My latest truffle of a read is Balthasar Gracian. This titbit about expectations was an especially tasty morsel of wisdom I wanted to share with you.

Some background: Balthasar Gracian lived in the 1600s as a jesuit priest and wrote 300 aphorisms (a pithy observation that contains a general truth, such as, “if it ain't broke, don't fix it.”) which came to be known as 'The Art of Worldly Wisdom', much in the line of Sun Tzu's "The Art of War". Here goes...

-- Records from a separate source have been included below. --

-- ==== Sys2Proof/Certificates/Slice0/Obligations.lean ====
section
/-! DEFINITION. The statements about the block, each from the spec's rules, and the few notions they
share. -/

namespace Sys2Proof.Claims

open Sys2Proof.Machine

/-- Byte `a` lies in one of entries 0 to n-1 of a listed window: the bytes a command stores to. -/
def Stored (ws : List (Region × Nat)) (a : Nat) : Prop :=
  ∃ w ∈ ws, w.1.entryAddr 0 ≤ a ∧ a < w.1.entryAddr w.2

/-- Every byte outside the listed windows' entries reads after as it read before. -/
def OnlyStored (s t : State) (ws : List (Region × Nat)) : Prop :=
  ∀ a, ¬ Stored ws a → Memory.read t.mem a = Memory.read s.mem a

/-- Entry `j` of `r`, for every `j` below `n`, was written and holds `f j`. -/
def Holds (t : State) (r : Region) (n : Nat) (f : Nat → Word) : Prop :=
  ∀ j, j < n → readWord t.mem (r.entryAddr j) = some (f j)

/-- STATUS after a completion without an error, from the flags the body left (R313). -/
def doneOk (st : Status) : Status := { st with errCode := 0, errInfo := 0, done := true }

/-- STATUS after a completion with an error (R313, R340). -/
def doneErr (code info : BitVec 8) (st : Status) : Status :=
  { st with errCode := code, errInfo := info, err := true, done := true }

/-- A command that ends with an error at its checks: nothing but STATUS and BUSY changed (R339). -/
def FailsWith (i : Instr) (s : State) (code info : BitVec 8) : Prop :=
  exec i s = .next { s with pending := none, status := doneErr code info s.status }

/-- The first check of a list that fails: the pair of ERRCODE and ERRINFO it reports (R337). -/
def firstFailing : List (Bool × BitVec 8 × BitVec 8) → Option (BitVec 8 × BitVec 8)
  | [] => none
  | (fails, pair) :: rest => if fails then some pair else firstFailing rest

/-- The checks 0x02 to 0x07 of `check_synth(P, fs, fc, c, S)`, in order, each with the condition
under which it fails (R201). -/
def synthChecks (p : Params) (sps : Int) (fs fc : F64) (c : Scheme) (symbols : Nat) :
    List (Bool × BitVec 8 × BitVec 8) :=
  let last := F64.ofInt (symbols * sps - 1)
  let w := F64.mul F64.twoPi fc
  [(!(decide (1 ≤ sps) && decide (sps ≤ p.spsMax)), 1, 0x02),
   (decide (sps = 1) && decide (c ≠ .bpsk), 1, 0x03),
   (!(F64.isFinite fs && F64.lt F64.zero fs), 1, 0x04),
   (!(F64.isFinite fc && F64.lt F64.zero fc), 1, 0x05),
   (F64.le (F64.mul fs F64.half) fc, 1, 0x06),
   (!F64.isFinite w || !F64.isFinite (F64.div last fs) || !F64.isFinite (F64.mul w (F64.div last fs)),
    1, 0x07)]

/-- The check 0x08 of `check_noise(mode, x)` (R232). -/
def noiseCheck (mode : Bool) (x : F64) : Bool × BitVec 8 × BitVec 8 :=
  (if mode then !(F64.isFinite x && F64.le F64.negThreeThousand x && F64.le x F64.threeThousand)
    else !(F64.isFinite x && F64.le F64.zero x), 1, 0x08)

/-- The checks of each command before its first write, in the order of the table of R338, each with
the condition under which it fails and the ERRCODE and ERRINFO it reports (R336). -/
def checks (i : Instr) (s : State) : List (Bool × BitVec 8 × BitVec 8) :=
  let badCount := !(decide (1 ≤ s.cfg.nbits.toInt) && decide (s.cfg.nbits.toInt ≤ s.params.nMax))
  let badScheme := decide (4 ≤ s.cfg.scheme.toNat)
  match i with
  | .nop | .clear => []
  | .genBits => [(badCount, 1, 0x01)]
  | .map => [(badScheme, 2, 0x10), (!s.status.bitsV, 5, 0x20)]
  | .synth => (!s.status.symV, 5, 0x21) ::
      synthChecks s.params s.cfg.sps.toInt s.cfg.fs s.cfg.fc s.res.latScheme s.res.symLen.toNat
  | .channel => [(!s.status.waveV, 5, 0x22), noiseCheck (s.cfg.ctrl.getLsbD 3) s.cfg.noiseLevel]
  | .slice => [(!s.status.rxV, 5, 0x23)]
  | .ber =>
    [(badScheme, 2, 0x10),
     (!(decide (1 ≤ s.cfg.berCount.toInt) && decide (s.cfg.berCount.toInt ≤ s.params.berMax)), 1, 0x09),
     (!((List.range s.cfg.berCount.toInt.toNat).all (fun j => F64.isFinite (s.entry .snrIn j))), 1, 0x0A)]
  | .run =>
    match Scheme.ofCode s.cfg.scheme with
    | none => [(badScheme, 2, 0x10)]
    | some c =>
      (badScheme, 2, 0x10) :: (badCount, 1, 0x01) ::
        synthChecks s.params s.cfg.sps.toInt s.cfg.fs s.cfg.fc c
          (ceilDiv s.cfg.nbits.toInt.toNat c.bitsPerSymbol)
        ++ [noiseCheck (s.cfg.ctrl.getLsbD 3) s.cfg.noiseLevel]

/-- Every check of a command passes: the condition under which it performs its effect. -/
def Passes (i : Instr) (s : State) : Prop := firstFailing (checks i s) = none

/-- The SEQUENCER moves next: it heads the interleaving, or the interleaving is used up. -/
def SequencerNext (s : State) : Prop := s.sched = [] ∨ ∃ rest, s.sched = .sequencer :: rest

/-- The state with the interleaving advanced by one. -/
def advance (s : State) : State := { s with sched := s.sched.tail }

/-- The number `q` rounded to binary64, to nearest with ties to even, with the overflow of IEEE 754
(R23); the sign of a zero result of a non-zero number is the number's. -/
structure CorrectlyRounded (f : F64) (q : ℝ) : Prop where
  nearest : |q| < 2 ^ 1024 - 2 ^ 970 → F64.isFinite f = true ∧ ∀ g : F64, F64.isFinite g = true →
    |(F64.toRat f : ℝ) - q| ≤ |(F64.toRat g : ℝ) - q| ∧
      (|(F64.toRat f : ℝ) - q| = |(F64.toRat g : ℝ) - q| →
        F64.toRat g = F64.toRat f ∨ F64.mag f % 2 = 0)
  overflow : 2 ^ 1024 - 2 ^ 970 ≤ |q| → f = if q < 0 then F64.negInf else F64.posInf
  sign : q ≠ 0 → (F64.neg? f = true ↔ q < 0)

/-- `w` is performed next: pending, and the SEQUENCER the next to move. -/
def Performs (s : State) (w : Word) : Prop := s.pending = some w ∧ SequencerNext s

/-- The host's next operation is performed next. -/
def HostDoes (s : State) (op : HostOp) : Prop :=
  (∃ rest, s.hostProg = op :: rest) ∧
    ((s.sched = [] ∧ s.pending = none) ∨ ∃ rest, s.sched = .host :: rest)

/-- The reset input acts next. -/
def ResetNext (s : State) : Prop := ∃ rest, s.sched = .reset :: rest

/-- The command, other than RUN, that writes a window (R60, R66). -/
def writer : Region → Option Instr
  | .hbits | .snrIn => none
  | .berOut => some .ber
  | .bits => some .genBits
  | .symI | .symQ => some .map
  | .time | .carI | .carQ | .tx => some .synth
  | .noise | .rx | .demodI | .demodQ => some .channel
  | .estI | .estQ | .rxbits => some .slice

/-- The windows RUN writes: all but the BER arrays and the host's (R316). -/
def writtenByRun (r : Region) : Bool :=
  match writer r with
  | some .ber | none => false
  | _ => true

end Sys2Proof.Claims

open Sys2Proof Sys2Proof.Machine Sys2Proof.Claims

/-! ### Numerics (00_scope.md section 6) -/

/-- The finite results of ⊕, ⊖, ⊗ and ⊘ are the exact results correctly rounded (R23). -/
def Obligations.FiniteArithmeticIsCorrectlyRounded : Prop :=
  ∀ a b : F64, F64.isFinite a = true → F64.isFinite b = true →
    CorrectlyRounded (F64.add a b) ((F64.toRat a : ℝ) + F64.toRat b) ∧
    CorrectlyRounded (F64.sub a b) ((F64.toRat a : ℝ) - F64.toRat b) ∧
    CorrectlyRounded (F64.mul a b) ((F64.toRat a : ℝ) * F64.toRat b) ∧
    (F64.isZero b = false → CorrectlyRounded (F64.div a b) ((F64.toRat a : ℝ) / F64.toRat b))

/-- SQRT of a finite number that is not below zero is its root correctly rounded (R23). -/
def Obligations.SqrtIsCorrectlyRounded : Prop :=
  ∀ a : F64, F64.isFinite a = true → F64.le F64.zero a = true →
    CorrectlyRounded (F64.sqrt a) (Real.sqrt (F64.toRat a))

/-- The IEEE rules of ⊕, ⊖, ⊗, ⊘ and SQRT for NaN, the infinities of both signs, division by zero,
and the signs of exact-zero results (R23); FiniteArithmeticIsCorrectlyRounded and
SqrtIsCorrectlyRounded give every other case. That each NaN result is the one default NaN is the
model's choice (93_implementation_defined.md section 2, log entry 4). -/
def Obligations.ArithmeticSpecialValues : Prop :=
  let inf := fun sign => F64.pack sign F64.infMag
  let zero := fun sign => F64.pack sign 0
  let nan := Config.defaultNaN
  F64.isNaN nan = true ∧ inf false = F64.posInf ∧ inf true = F64.negInf ∧
  zero false = F64.zero ∧ zero true = F64.negZero ∧
  -- a NaN operand
  (∀ a b : F64, F64.isNaN a = true ∨ F64.isNaN b = true →
    F64.add a b = nan ∧ F64.sub a b = nan ∧ F64.mul a b = nan ∧ F64.div a b = nan) ∧
  (∀ a : F64, F64.isNaN a = true → F64.sqrt a = nan) ∧
  -- sums and differences
  (∀ (a : F64) (i : Bool), F64.isFinite a = true →
    F64.add a (inf i) = inf i ∧ F64.add (inf i) a = inf i ∧
      F64.sub a (inf i) = inf (!i) ∧ F64.sub (inf i) a = inf i) ∧
  (∀ i j : Bool, F64.add (inf i) (inf j) = (if i = j then inf i else nan) ∧
    F64.sub (inf i) (inf j) = if i = j then nan else inf i) ∧
  (∀ i j : Bool, F64.add (zero i) (zero j) = zero (i && j) ∧
    F64.sub (zero i) (zero j) = zero (i && !j)) ∧
  (∀ a : F64, F64.isFinite a = true → F64.isZero a = false →
    F64.add a (F64.neg a) = F64.zero ∧ F64.sub a a = F64.zero) ∧
  -- products
  (∀ (a : F64) (i : Bool), F64.isNaN a = false → F64.isZero a = false →
    F64.mul (inf i) a = inf (i != F64.neg? a) ∧ F64.mul a (inf i) = inf (F64.neg? a != i)) ∧
  (∀ i j : Bool, F64.mul (inf i) (zero j) = nan ∧ F64.mul (zero j) (inf i) = nan) ∧
  (∀ (a : F64) (i : Bool), F64.isFinite a = true →
    F64.mul (zero i) a = zero (i != F64.neg? a) ∧ F64.mul a (zero i) = zero (F64.neg? a != i)) ∧
  -- quotients
  (∀ (a : F64) (i : Bool), F64.isFinite a = true →
    F64.div a (inf i) = zero (F64.neg? a != i) ∧ F64.div (inf i) a = inf (i != F64.neg? a)) ∧
  (∀ i j : Bool, F64.div (inf i) (inf j) = nan ∧ F64.div (zero i) (zero j) = nan) ∧
  (∀ (a : F64) (i : Bool), F64.isFinite a = true → F64.isZero a = false →
    F64.div a (zero i) = inf (F64.neg? a != i) ∧ F64.div (zero i) a = zero (i != F64.neg? a)) ∧
  -- roots
  (∀ i : Bool, F64.sqrt (zero i) = zero i) ∧ F64.sqrt F64.posInf = F64.posInf ∧
  (∀ a : F64, F64.isNaN a = false → F64.lt a F64.zero = true → F64.sqrt a = nan)

/-- A sum is sequential from the lowest index upward, starting from +0.0 (R24). -/
def Obligations.SumsAreSequential : Prop :=
  ∀ f : Nat → F64, F64.sum 0 f = F64.zero ∧ ∀ n, F64.sum (n + 1) f = F64.add (F64.sum n f) (f n)

/-- Comparisons are the IEEE ordered ones (R25): `<`, `<=` and `==` on NaN, zeros, finite numbers and
infinities of both signs, in both directions; `>` and `>=` are `<` and `<=` with the operands
exchanged. -/
def Obligations.ComparisonsAreOrdered : Prop :=
  (∀ a b : F64, F64.isNaN a = true ∨ F64.isNaN b = true →
    F64.lt a b = false ∧ F64.le a b = false ∧ F64.eq a b = false) ∧
  F64.eq F64.zero F64.negZero = true ∧
  (∀ a b : F64, F64.isFinite a = true → F64.isFinite b = true →
    (F64.lt a b = true ↔ F64.toRat a < F64.toRat b) ∧
      (F64.le a b = true ↔ F64.toRat a ≤ F64.toRat b) ∧
      (F64.eq a b = true ↔ F64.toRat a = F64.toRat b)) ∧
  (∀ a : F64, F64.isNaN a = false →
    (F64.lt F64.negInf a = true ↔ a ≠ F64.negInf) ∧ F64.lt a F64.negInf = false ∧
      F64.le F64.negInf a = true ∧ (F64.le a F64.negInf = true ↔ a = F64.negInf) ∧
      (F64.eq a F64.negInf = true ↔ a = F64.negInf) ∧
      (F64.eq F64.negInf a = true ↔ a = F64.negInf) ∧
    (F64.lt a F64.posInf = true ↔ a ≠ F64.posInf) ∧ F64.lt F64.posInf a = false ∧
      F64.le a F64.posInf = true ∧ (F64.le F64.posInf a = true ↔ a = F64.posInf) ∧
      (F64.eq a F64.posInf = true ↔ a = F64.posInf) ∧
      (F64.eq F64.posInf a = true ↔ a = F64.posInf)) ∧
  (∀ a : F64, F64.isFinite a = true ↔ ¬ (F64.isInf a = true ∨ F64.isNaN a = true)) ∧
  ∀ a : F64, F64.isInf a = true ↔ a = F64.posInf ∨ a = F64.negInf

It is the usual ill-luck of all celebrities not to fulfil afterwards the expectations beforehand formed of them. The real can never equal the imagined, for it is easy to form ideals but very difficult to realise them. Imagination weds Hope and gives birth to much more than things are in themselves. However great the excellences, they never suffice to fulfil expectations, and as men find themselves disappointed with their exorbitant expectations they are more ready to be disillusionised than to admire. Hope is a great falsifier of truth; let skill guard against this by ensuring that fruition exceeds desire. A few creditable attempts at the beginning are sufficient to arouse curiosity without pledging one to the final object. It is better that reality should surpass the design and is better than was thought. This rule does not apply to the wicked, for the same exaggeration is a great aid to them; they are defeated amid general applause, and what seemed at first extreme ruin comes to be thought quite bearable.